В диком восторге от произошедшего и от того, что карманы, впервые за всю его жизнь, были набиты деньгами, Булгаков выцедил, не закусывая, целый стакан и мокрый от счастья побежал домой, скользя в тех местах, где детвора накатала катки.

Дома, всё ещё пребывая в душевном упоении, написал на листке глупую, как казалось ему фразу: «Мастер и Маргарита». Какой Мастер? Какая Маргарита? Так и не понял. Но листок сложил, а не бросил, как обычно, в мусорный ящик, а спрятал в самую дальнюю папку, на самое дно, чтобы Тася, не дай бог, не нашла и не сунула бы на шкапчик, ищи потом ветра в поле.

 

***

И вдруг она сама ему позвонила. Благо, Тася была на кухне.

– Заходите, выпьем бутылку чая, – отшутился Булгаков, пребывая, однако, на грани истерики из-за никудышных дел с романом «Мастер и Маргарита».
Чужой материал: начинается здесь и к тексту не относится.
-- ==== Sys2Proof/Tests/Slice0.lean ====
section
/-! SUPPORT. Small tests of the model, and for every statement a witness: a concrete state and operands that meet the
hypotheses of each of its clauses. -/

namespace Sys2Proof.Tests

set_option Elab.async false
set_option linter.all false

open Sys2Proof.Machine

/-! ## Helpers -/

/-- The state after reset. -/
def s0 : State := State.reset

/-- Register fields put in a state. -/
def withRegs (s : State) (l : List ((Fld × Nat) × Nat)) : State :=
  l.foldl (fun s e => s.setReg e.1.1 e.1.2 e.2) s

/-- An instruction word: its opcode and the rest of its bits. -/
def ins (o rest : Nat) : W32 := BitVec.ofNat 32 (o * 2 ^ 26 + rest)

/-- A core that runs a program of the given words from PC 0. -/
def running (l : List W32) : Core :=
  { Core.reset with run := .running, plen := l.length, ibuf := (l.zipIdx).foldl (fun v e => vset v e.2 e.1) Core.reset.ibuf }

/-- The state with core 0 running one word. -/
def at0 (w : W32) : State := s0.setCore 0 (running [w])

/-- `State.Ready` as a Boolean. -/
def readyB (s : State) (c o : Nat) (w : W32) : Bool :=
  !s.braked c && decide ((s.core c).run = .running) &&
    (decide ((s.core c).stop = .none) || decide ((s.core c).stop = .latched)) &&
    decide ((s.core c).waits = []) && decide ((s.core c).deferred = []) && decide ((s.core c).pc < (s.core c).plen) &&
    decide (vget (s.core c).ibuf (s.core c).pc 0 = w) && decide (opc w = o) && !(s.core c).suppressed &&
    !reservedField w && !(s.core c).hazard w

theorem ready_of (s : State) (c : CoreAddr) (o : Nat) (w : W32) (h : readyB s c.toNat o w = true) : s.Ready c o w := by
  simp only [readyB, Bool.and_eq_true, Bool.or_eq_true, Bool.not_eq_true', decide_eq_true_eq] at h
  obtain ⟨⟨⟨⟨⟨⟨⟨⟨⟨⟨h1, h2⟩, h3⟩, h4⟩, h5⟩, h6⟩, h7⟩, h8⟩, h9⟩, h10⟩, h11⟩ := h
  exact ⟨h1, h2, h3, ⟨h4, h5⟩, h6, h7, h8, h9, h10, h11⟩

/-- Every word of a list issues on core 0 under its opcode. -/
theorem ready_all (l : List (Nat × W32)) (h : l.all (fun e => readyB (at0 e.2) 0 e.1 e.2) = true) :
    ∀ e ∈ l, (at0 e.2).Ready 0 e.1 e.2 := fun e he => ready_of _ 0 _ _ (List.all_eq_true.mp h e he)

/-- The state with core 0 running a program of the given words. -/
def prog (l : List W32) : State := s0.setCore 0 (running l)

/-- A state with its core 0 changed. -/
def core0 (s : State) (f : Core → Core) : State := s.modCore 0 f

/-- Context `x` in a state, OPEN or beyond, that holds every core of the module. -/
def holding (s : State) (x : Nat) : State :=
  (withRegs s [((.CTX_CORES_VALID, x * 8), 1), ((.CTX_CORES_LEVEL, x * 8), 10), ((.CTX_CORES_BASE, x * 8), 0)]).modCtx x
    (fun t => { t with holds := true })

/-- A packet with nothing in it but a command, a context and its data. -/
def pkt (cmd : BitVec 8) (ctx : BitVec 10) (data : List Unit16) : Packet where
  up := 1
  target := 0
  cmd := cmd
  ctx := ctx
  count := BitVec.ofNat 6 data.length
  tag := 0
  var := 0
  routes := 0
  src := 1
  skind := 0
  tkind := 0
  t := false
  cnt := false
  ack := false
  bulk := false
  ext := false
  xu := 0
  data := data

/-- The state with a packet standing at an endpoint. -/
def at_ (s : State) (e : Ep) (p : Packet) : State := s.fly p (.at_ e)

/-- A packet for entry `i` of hub 0. -/
def hubPkt (i : Nat) (cmd : BitVec 8) (data : List Unit16) : Packet :=
  { pkt cmd 0 data with target := BitVec.ofNat 20 i, tkind := 2 }

/-- `State.Admits` for core 0 as a Boolean. -/
def admitsB (s : State) (p : Packet) : Bool :=
  decide (p.target = 0) && decide (p.tkind = 0) && s.standsAt (.core 0) p && s.coreTakes 0 &&
    decide (s.coreRefuses 0 p.ctx.toNat = none)

theorem admits_of (s : State) (p : Packet) (h : admitsB s p = true) : s.Admits 0 p := by
  simp only [admitsB, Bool.and_eq_true, decide_eq_true_eq] at h
  obtain ⟨⟨⟨⟨h1, h2⟩, h3⟩, h4⟩, h5⟩ := h
  exact ⟨⟨h1, h2⟩, h3, h4, h5⟩

/-- A packet of context 0 that stands at core 0 is admitted by it. -/
def arrived (p : Packet) : State := at_ s0 (.core 0) p

/-- HBM stacks 0 and 1 in READY with their controllers' loop locked, processors of die 0 and die 7 in order 3's end. -/
def hbmUp (s : State) : State :=
  withRegs s [((.HBM_STATE_STATE, 0), 2), ((.HBM_STATE_STATE, 1), 2), ((.CLK_SRC_STAT_LOCK, 0), 63), ((.CLK_GATE_HBM, 0), 3)]

/-- Both ports ready. -/
def portsUp (s : State) : State :=
  { s with ports := [(0, { PortS.reset with ready := true }), (1, { PortS.reset with ready := true })] }

/-- The Helm processors run: order 3 of the start has ended. -/
def helmUp (s : State) : State := { s with start := { s.start with done := .p3 :: s.start.done } }

/-- Context 1 of port 0 in a state, the ports ready and two processors running. -/
def ctx1 (st : Nat) : State :=
  withRegs (helmUp (portsUp { s0 with ctxs := [(1, Ctx.reset)] })) [((.CTX_STATE_OWNER, 1), 1), ((.CTX_STATE_STATE, 1), st)]

/-- A descriptor from its fields: first byte and value. -/
def desc (l : List (Nat × Nat)) : BitVec 512 := BitVec.ofNat 512 ((l.map (fun e => e.2 * 2 ^ (8 * e.1))).sum)

/-- A copy that has been fetched and not begun. -/
def copyOf (d : BitVec 512) : Copy := ⟨0, d, false, false, none, none, [], none, none, 0, false⟩

/-- The RUNNING context 1 with one copy. -/
def ready1 (c : Copy) : State := (ctx1 2).modCtx 1 (fun t => { t with copies := [c] })

/-- `State.Begins` for copy 0 of context 1 as a Boolean. -/
def beginsB (s : State) (op : Nat) (c : Copy) : Bool :=
  decide ((s.ctx 1).copy? 0 = some c) && decide (dOp c.bytes = op) && s.eligible 1 c && !s.heldFull 1 && !badMember c

theorem begins_of (s : State) (op : Nat) (c : Copy) (h : beginsB s op c = true) : s.Begins 1 0 op c := by
  simp only [beginsB, Bool.and_eq_true, Bool.not_eq_true', decide_eq_true_eq] at h
  obtain ⟨⟨⟨⟨h1, h2⟩, h3⟩, h4⟩, h5⟩ := h
  exact ⟨h1, h2, h3, h4, h5⟩

/-- `State.Rings` for context 1 as a Boolean. -/
def ringsB (s : State) (via : Via) : Bool :=
  decide (s.reaches (.port (viaPort via)) = .granted) && s.pageNamed 1 via && s.owns (viaPort via) 1 && decide (s.cst 1 ≠ 0)

theorem rings_of (s : State) (via : Via) (h : ringsB s via = true) : s.Rings via 1 := by
  simp only [ringsB, Bool.and_eq_true, decide_eq_true_eq] at h
  obtain ⟨⟨⟨h1, h2⟩, h3⟩, h4⟩ := h
  exact ⟨h1, h2, h3, h4⟩

/-- A transfer of context 1 from host memory at 0 to host memory at 0x1000, 16 bytes in one piece. -/
def hostXfer : Xfer where
  id := 0
  ctx := 1
  role := .desc 0
  half := 0
  eng := 0
  src := specOf 0
  dst := specOf 0x1000
  plan := .shape (oneRun 16)
  ix := [0, 0, 0, 0]
  i0 := 0
  pieces := []
  nextN := 0
  writes := []
  hostOut := []
  srcLeft := []
  dstLeft := []
  woke := false
  rank := 7
  failed := false
  hold := .none
  tries := 0
  t0 := 0
  deadline := 0
  late := false
  tag := 0
  egrS := none
  egr := none
  grp := none

/-- The RUNNING context 1 with one transfer in service. -/
def moving (u : Xfer) : State := { ctx1 2 with xfers := [u], nextId := 1 }

/-- The shape block of one run of 16 bytes. -/
def shape16 : List Byte :=
  16 :: List.replicate 31 0 ++ (List.replicate 4 (1 :: List.replicate 23 0)).flatten

/-- An open group of context 1. -/
def group (st : GrpSt) : Grp := ⟨0, 0, 0, st, false, [], none, [], [], [], [], [], none, false, 0, 0, [], 7, 0, 0⟩

/-- `State.Commands` of port 0 to context 1 as a Boolean. -/
def commandsB (s : State) (st : Nat) : Bool :=
  decide (s.access (.port 0) .CTX_CMD 1 0 true = .granted) && s.owns 0 1 && !s.isBusy 1 && decide (s.cst 1 = st)

theorem commands_of (s : State) (st : Nat) (h : commandsB s st = true) : s.Commands 0 1 st := by
  simp only [commandsB, Bool.and_eq_true, Bool.not_eq_true', decide_eq_true_eq] at h
  obtain ⟨⟨⟨h1, h2⟩, h3⟩, h4⟩ := h
  exact ⟨h1, by decide, h2, h3, h4⟩

/-- A sound description of context 1: 128 MiB of HBM, its control areas apart inside them. -/
def soundRegs : List ((Fld × Nat) × Nat) :=
  [((.CTX_HBM_VALID, 16), 1), ((.CTX_HBM_BASE, 16), 0), ((.CTX_HBM_SIZE, 16), 64), ((.CTX_AREA_FIX_BASE, 1), 0), ((.CTX_AREA_FIX_N, 1), 1),
   ((.CTX_AREA_HELD_BASE, 1), 2 ^ 26), ((.CTX_AREA_HELD_SIZE, 1), 1), ((.CTX_AREA_LOG_BASE, 1), 2 ^ 26 + 2 ^ 20), ((.CTX_AREA_LOG_SIZE, 1), 1)]

/-- Port 0 holds the setup lease, and the package is in a state. -/
def leased (st : Nat) (s : State) : State := withRegs (helmUp (portsUp s)) [((.PKG_LEASE_HOLDER, 0), 1), ((.PKG_STATE_STATE, 0), st)]

/-- The fabric of die 0 running, region 0 configured, its Mask open or closed. -/
def fabUp (open_ : Bool) (s : State) : State :=
  withRegs { s with fab := { s.fab with regions := [(0, ⟨open_, false, true, []⟩)] } } [((.CLK_GATE_FAB, 0), 1)]

/-- Sallan port 0 of die 0 live and enabled, in a state of SAL_PORT_STAT. -/
def salAt (st : Nat) (s : State) : State :=
  withRegs { s with start := { s.start with done := .p5 :: s.start.done } }
    [((.CLK_GATE_SALLAN, 0), 1), ((.SAL_PORT_CTL_EN, 0), 1), ((.SAL_PORT_STAT_STATE, 0), st)]

/-- A packet to another package that stands at the gateway of that port, or that has come from one. -/
def extPkt (dpkg : Nat) (inbound : Bool) : Packet :=
  { pkt cWRITE 0 [1] with ext := true, xu := extUnit dpkg 7 0 0 inbound }

/-- The first 2 MiB of HBM as area 0 of context 1, its control areas beyond. -/
def areaRegs8 : List ((Fld × Nat) × Nat) :=
  [((.CTX_HBM_VALID, 16), 1), ((.CTX_HBM_BASE, 16), 0), ((.CTX_HBM_SIZE, 16), 1), ((.CTX_AREA_FIX_BASE, 1), 2 ^ 21)]

/-- Context 1 RUNNING with that area. -/
def holdingHbm (s : State) : State :=
  withRegs { s with ctxs := [(1, Ctx.reset)] } (((.CTX_STATE_STATE, 1), 2) :: areaRegs8)

/-! ## The block -/

theorem witness_stepRunsFrontCommand : ({ s0 with pending := [.pkgStopped, .state] } : State).pending = .pkgStopped :: [.state] := rfl

theorem witness_idleStepPassesTime :
    s0.pending = [] ∧ s0.module.off = false ∧ s0.framedRegions = [] ∧ ({ s0 with module := { s0.module with off := true } } : State).module.off = true := by
  decide

theorem witness_stepKeepsCanonical : s0.Canonical ∧ (∃ t, step s0 = .next t) ∧
    ({ s0 with hbm := [(0, 1), (7, 255)] } : State).Canonical := by
  exact ⟨⟨by decide, by decide, by decide⟩, ⟨_, rfl⟩, ⟨by decide, by decide, by decide⟩⟩

theorem witness_vaultOnlyMovesOn : ∃ t, step s0 = .next t := ⟨_, rfl⟩

theorem witness_hbmReadAfterWrite : Memory.wf [] = true ∧ Memory.wf [(0, 1), (2 ^ 40, 255)] = true ∧
    Memory.wf [(3, 0)] = false ∧ Memory.wf [(4, 1), (3, 1)] = false := by decide

/-! ## Core instructions -/

/-- Words of the scalar instructions, each under its opcode, the variants of a field at both ends. -/
def scalarWords : List (Nat × W32) :=
  [(0x00, 0), (0x01, ins 1 0), (0x01, ins 1 7), (0x01, ins 1 8), (0x01, ins 1 12), (0x02, ins 2 0), (0x02, ins 2 (12 * 2 ^ 14)),
   (0x03, ins 3 0xFFFF), (0x03, ins 3 0x1FFFF), (0x05, ins 5 0), (0x06, ins 6 0), (0x07, ins 7 0), (0x08, ins 8 0), (0x09, ins 9 0),
   (0x0A, ins 10 63), (0x0B, ins 11 4), (0x0B, ins 11 5), (0x0B, ins 11 6), (0x0C, ins 12 0), (0x0C, ins 12 1),
   (0x0C, ins 12 2), (0x0C, ins 12 9), (0x0D, ins 13 0), (0x0D, ins 13 1), (0x0E, ins 14 0),
   (0x0E, ins 14 15), (0x0F, ins 15 0)]

theorem witness_scalarInstructionsComplete : ∀ e ∈ scalarWords, (at0 e.2).Ready 0 e.1 e.2 :=
  ready_all _ (by decide +kernel)

theorem test_readyB : readyB (at0 0xFFFFFFFF) 0 0 0xFFFFFFFF = false := by decide +kernel

/-- A LOOP over one instruction, its count 1. -/
def loopWord : W32 := ins 0x10 (2 ^ 8 + 1)

theorem witness_controlInstructionsComplete :
    ((prog [ins 4 0]).Ready 0 0x04 (ins 4 0) ∧ condHolds (wf (ins 4 0) 23 3) 0 0 = true ∧ wf (ins 4 0) 0 8 < 1) ∧
    ((prog [ins 4 (2 ^ 23)]).Ready 0 0x04 (ins 4 (2 ^ 23)) ∧ condHolds (wf (ins 4 (2 ^ 23)) 23 3) 0 0 = false) ∧
    ((prog [loopWord, 0]).Ready 0 0x10 loopWord ∧ ((prog [loopWord, 0]).core 0).tick.loopError loopWord = false ∧
      wf loopWord 24 1 = 0 ∧ wf loopWord 23 1 = 0 ∧ wf loopWord 8 9 ≠ 0) ∧
    ((at0 (ins 0x11 0)).Ready 0 0x11 (ins 0x11 0) ∧ (at0 (ins 0x11 0)).yieldMode 0 = false) ∧
    (let s := withRegs (core0 (holding (at0 (ins 0x11 5)) 1) (fun k => { k with stop := .latched })) [((.CTX_PREEMPT_MODE, 1), 1)]
     s.Ready 0 0x11 (ins 0x11 5) ∧ s.yieldMode 0 = true ∧ (s.core 0).tick.stop = .latched) ∧
    (let s := at0 (ins 0x12 0)
     s.Ready 0 0x12 (ins 0x12 0) ∧ (s.core 0).tick.sq = [] ∧ (s.core 0).tick.cPipe = [] ∧ (s.core 0).tick.wb = [] ∧
      (s.modCore 0 Core.tick).outbound 0 = [] ∧ (s.core 0).tick.startInfo = none) ∧
    (let w := ins 0x10 1
     (prog [w, 0]).Ready 0 0x10 w ∧ ((prog [w, 0]).core 0).tick.loopError w = false ∧ wf w 23 1 = 0 ∧ wf w 8 9 = 0) ∧
    (let s := (at0 (ins 0x12 0)).fly { pkt cWRITE 0 [1] with src := 0 } (.out (.core 0))
     s.Ready 0 0x12 (ins 0x12 0) ∧ (s.modCore 0 Core.tick).outbound 0 ≠ []) :=
  ⟨⟨ready_of _ 0 _ _ (by decide +kernel), by decide +kernel⟩, ⟨ready_of _ 0 _ _ (by decide +kernel), by decide +kernel⟩,
    ⟨ready_of _ 0 _ _ (by decide +kernel), by decide +kernel⟩, ⟨ready_of _ 0 _ _ (by decide +kernel), by decide +kernel⟩,
    ⟨ready_of _ 0 _ _ (by decide +kernel), by decide +kernel⟩, ⟨ready_of _ 0 _ _ (by decide +kernel), by decide +kernel⟩,
    ⟨ready_of _ 0 _ _ (by decide +kernel), by decide +kernel⟩, ⟨ready_of _ 0 _ _ (by decide +kernel), by decide +kernel⟩⟩

theorem witness_instructionFaults :
    (let j := (prog []).core 0
     (prog []).braked 0 = false ∧ j.run = .running ∧ j.stop = .none ∧ j.waits = [] ∧ j.deferred = [] ∧ j.plen ≤ j.pc) ∧
    (let w := ins 0x13 0
     let j := (prog [w]).core 0
     (prog [w]).braked 0 = false ∧ j.run = .running ∧ j.stop = .none ∧ j.waits = [] ∧ j.deferred = [] ∧ j.pc < j.plen ∧
      vget j.ibuf j.pc 0 = w ∧ listedOpcode (opc w) = false ∧ j.suppressed = false ∧ reservedField w = true) ∧
    ((prog [ins 4 1]).Ready 0 0x04 (ins 4 1) ∧ condHolds (wf (ins 4 1) 23 3) 0 0 = true ∧ 1 ≤ wf (ins 4 1) 0 8) ∧
    ((prog [loopWord]).Ready 0 0x10 loopWord ∧ ((prog [loopWord]).core 0).tick.loopError loopWord = true) ∧
    ((at0 (ins 0x31 (31 * 2 ^ 21))).Ready 0 0x31 (ins 0x31 (31 * 2 ^ 21)) ∧ rValid (vget Core.reset.routes 31 0) = false) :=
  ⟨by decide +kernel, by decide +kernel, ⟨ready_of _ 0 _ _ (by decide +kernel), by decide +kernel⟩,
    ⟨ready_of _ 0 _ _ (by decide +kernel), by decide +kernel⟩, ⟨ready_of _ 0 _ _ (by decide +kernel), by decide +kernel⟩⟩
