-- ==== Sys2Proof/Tests/Slice0.lean ====
section
/-! SUPPORT. Tests. Expected values are the vectors of spec/95_test_vectors.md, named in each docstring, or words
written out from the tables of spec/30_encoding.md. At the end, for every statement with hypotheses, a witness: a
concrete state and operands that meet them together. -/

namespace Sys2Proof.Tests

open Sys2Proof Sys2Proof.Machine

/-- The block right after reset, with these answers of the environment to come. -/
def fresh (c : Config) (as : List Answer) : State := (State.resetWith c).withAnswers as

/-- A panel that takes a window: after D.RESET and D.INIT. -/
def livePanel : Panel := { Panel.unknown with ready := true, awake := true, on := true, fresh := false }

/-- The block with a panel that takes a window. -/
def live (c : Config) : State := { State.resetWith c with panel := livePanel }

/-- A field of the next state, if there is one. -/
def after {α : Type} (o : Host.Outcome State Fault Refusal) (f : State → α) : Option α :=
  match o with
  | .next t => some (f t)
  | .fault _ => none
  | .refused _ => none

/-- The outcome registers: STATUS, REFUSED, FAULT, RES_KIND and the trace's length. -/
def ends (o : Host.Outcome State Fault Refusal) : Option (Status × Bool × Bool × ResKind × Nat) :=
  after o fun t => (t.status, t.refused, t.fault, t.resKind, t.trace.length)

/-- What a touch operation returns. -/
def result (o : Host.Outcome State Fault Refusal) : Option (ResKind × Nat × Nat × Nat) :=
  after o fun t => (t.resKind, t.resX.toNat, t.resY.toNat, t.trace.length)

/-- Answers that complete with these read-backs. -/
def reads (rs : List (List Byte)) : List Answer := rs.map .ok

/-! ### Well-formedness: a term that each check refuses -/

theorem test_ill_formed_wrcmd_payload : (Instr.dWrcmd 0x36 (List.replicate 256 0)).wellFormed = false := by decide +kernel
theorem test_ill_formed_setwin :
    (Instr.dSetwin 32768 0 0 0).wellFormed = false ∧ (Instr.dSetwin 0 (-32769) 0 0).wellFormed = false
      ∧ (Instr.dSetwin 0 0 65535 0).wellFormed = false ∧ (Instr.dSetwin 0 0 0 (-32769)).wellFormed = false := by decide
theorem test_ill_formed_fillrect :
    (Instr.dFillrect (-32769) 0 0 0 0).wellFormed = false ∧ (Instr.dFillrect 0 32768 0 0 0).wellFormed = false
      ∧ (Instr.dFillrect 0 0 32768 0 0).wellFormed = false
      ∧ (Instr.dFillrect 0 0 0 (-32769) 0).wellFormed = false := by decide
theorem test_ill_formed_glyph :
    (Instr.dGlyph 0x41 32768 0 0 0).wellFormed = false ∧ (Instr.dGlyph 0x41 0 (-32769) 0 0).wellFormed = false := by
  decide
theorem test_ill_formed_text :
    (Instr.dText (-32769) 0 0 0 []).wellFormed = false ∧ (Instr.dText 0 32768 0 0 []).wellFormed = false
      ∧ (Instr.dText 0 0 0 0 (List.replicate 256 0)).wellFormed = false := by decide +kernel
theorem test_ill_formed_textd :
    (Instr.dTextd 32768 0 0 []).wellFormed = false ∧ (Instr.dTextd 0 (-32769) 0 []).wellFormed = false
      ∧ (Instr.dTextd 0 0 0 (List.replicate 256 0)).wellFormed = false := by decide +kernel
theorem test_ill_formed_norm :
    (Instr.tNorm 32768 0).wellFormed = false ∧ (Instr.tNorm 0 (-32769)).wellFormed = false := by decide
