-- ==== Sys2Proof/Machine/Flags.lean ====
section
/-! DEFINITION. The codes of the results, failure kinds and runtime statuses (60_exceptions.md R341, R343,
R350), the register `STATUS` as 16 bits (10_state.md R30), and how the acknowledge bits are read
(30_encoding.md R96). -/

namespace Sys2Proof.Machine

/-- The code of a result in `STATUS.RESULT` (R341). -/
def AckResult.code : AckResult → BitVec 3
  | .ok => 0
  | .wait => 1
  | .fault => 2
  | .noReply => 3
  | .parityError => 4

/-- The code of a failure kind in `CAUSE` (R343). -/
def Cause.code : Cause → BitVec 4
  | .none => 0
  | .ack => 1
  | .precond => 2
  | .regrdyTimeout => 3
  | .sticky => 4
  | .haltTimeout => 5
  | .retval => 6
  | .unsupported => 7
  | .lifecycle => 8
  | .pwrupTimeout => 9
  | .illegalOp => 10

/-- The code of a runtime status in `STATUS.FAXST` (R350). -/
def FlashStatus.code : FlashStatus → BitVec 4
  | .ok => 0
  | .initFailed => 1
  | .uninitFailed => 2
  | .writeFailed => 3
  | .eraseSectorFailed => 4
  | .eraseChipFailed => 5
  | .verifyFailed => 6
  | .setRdpFailed => 7
  | .unsupported => 8
  | .syscallFailed => 9

/-- `STATUS` as the host reads it (R30): bits 15:14 read as 0. -/
def Status.word (s : Status) : BitVec 16 :=
  s.ackraw.setWidth 16 ||| (s.result.code.setWidth 16 <<< 3) ||| (if s.retryx then 1 <<< 6 else 0)
    ||| (if s.fail then 1 <<< 7 else 0) ||| (s.faxst.code.setWidth 16 <<< 8)
    ||| (if s.illegal then 1 <<< 12 else 0) ||| (if s.busy then 1 <<< 13 else 0)

/-- What a frame does after its acknowledge (R27, R96, R100). -/
inductive Tail where
  /-- OK: the data phase follows. -/
  | data
  /-- WAIT: one turnaround. -/
  | wait
  /-- FAULT: one turnaround. -/
  | fault
  /-- Malformed: the back-off. -/
  | backoff
deriving DecidableEq, Repr

/-- The acknowledge values: 1 OK, 2 WAIT, 4 FAULT, every other value malformed (R96). -/
def ackTail (v : Ack) : Tail :=
  if v = 1 then .data else if v = 2 then .wait else if v = 4 then .fault else .backoff

/-- The predicate `CFG.RET_OK(op, r0)` (R9, R247; log 10). -/
def retOk (c : Cfg) (e : EntryPoint) (r0 : Word) : Bool :=
  match c.retOk with
  | .isZero => r0 = 0
  | .custom k => Config.retOk k e r0

/-- A host write to the `CFG` bank keeps every field in its legal range (R9; log 9). Poll caps fit the
32 bits of `POLLCNT` (R214f), bit positions lie in a word. -/
def cfgLegal (c : Cfg) : Bool :=
  (1 ≤ c.turnaround && c.turnaround ≤ 4) && (1 ≤ c.retry && c.retry ≤ 255)
  && (1 ≤ c.regrdyPolls && c.regrdyPolls < 2 ^ 32) && (1 ≤ c.syscallPolls && c.syscallPolls < 2 ^ 32)
  && (1 ≤ c.pwrupPolls && c.pwrupPolls < 2 ^ 32) && (1 ≤ c.haltPolls && c.haltPolls < 2 ^ 32)
  && 1 ≤ c.debugenRetries && 50 ≤ c.lineResetClocks
  && (4 ≤ c.blockMax && c.blockMax &&& (c.blockMax - 1) = 0)
  && dpAddrOk c.dpIdcode && dpAddrOk c.dpAbort && dpAddrOk c.dpCtrlstat && dpAddrOk c.dpSelect
  && dpAddrOk c.dpRdbuff
  && c.apCsw &&& 0xFFFFFF03 = 0 && c.apTar &&& 0xFFFFFF03 = 0 && c.apDrw &&& 0xFFFFFF03 = 0
  && wordAligned c.dhcsr && wordAligned c.dcrsr && wordAligned c.dcrdr && wordAligned c.demcr
  && wordAligned c.aircr
  && c.cDebugen < 32 && c.cHalt < 32 && c.sRegrdy < 32 && c.sHalt < 32 && c.regwnr < 32
  && c.vcCorereset < 32 && c.stickyerr < 32 && c.wdataerr < 32
  && 4 ≤ c.bufSize && 1 ≤ c.sectorMax

end Sys2Proof.Machine
end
Все эти любовные домогательства со стороны женского пола стали действовать на него, как приятное журчание в желудке.

– Всенепременно! – медово пообещала Любовь Белозёрская и отключилась.

Он понял, что Ракалия его классическим образом подогревает. Вот оно! – вспыхнул он радостно и высказался вслух:

– И никаких скидок!

– Каких скидок?.. – переспросила его с подозрением Тася.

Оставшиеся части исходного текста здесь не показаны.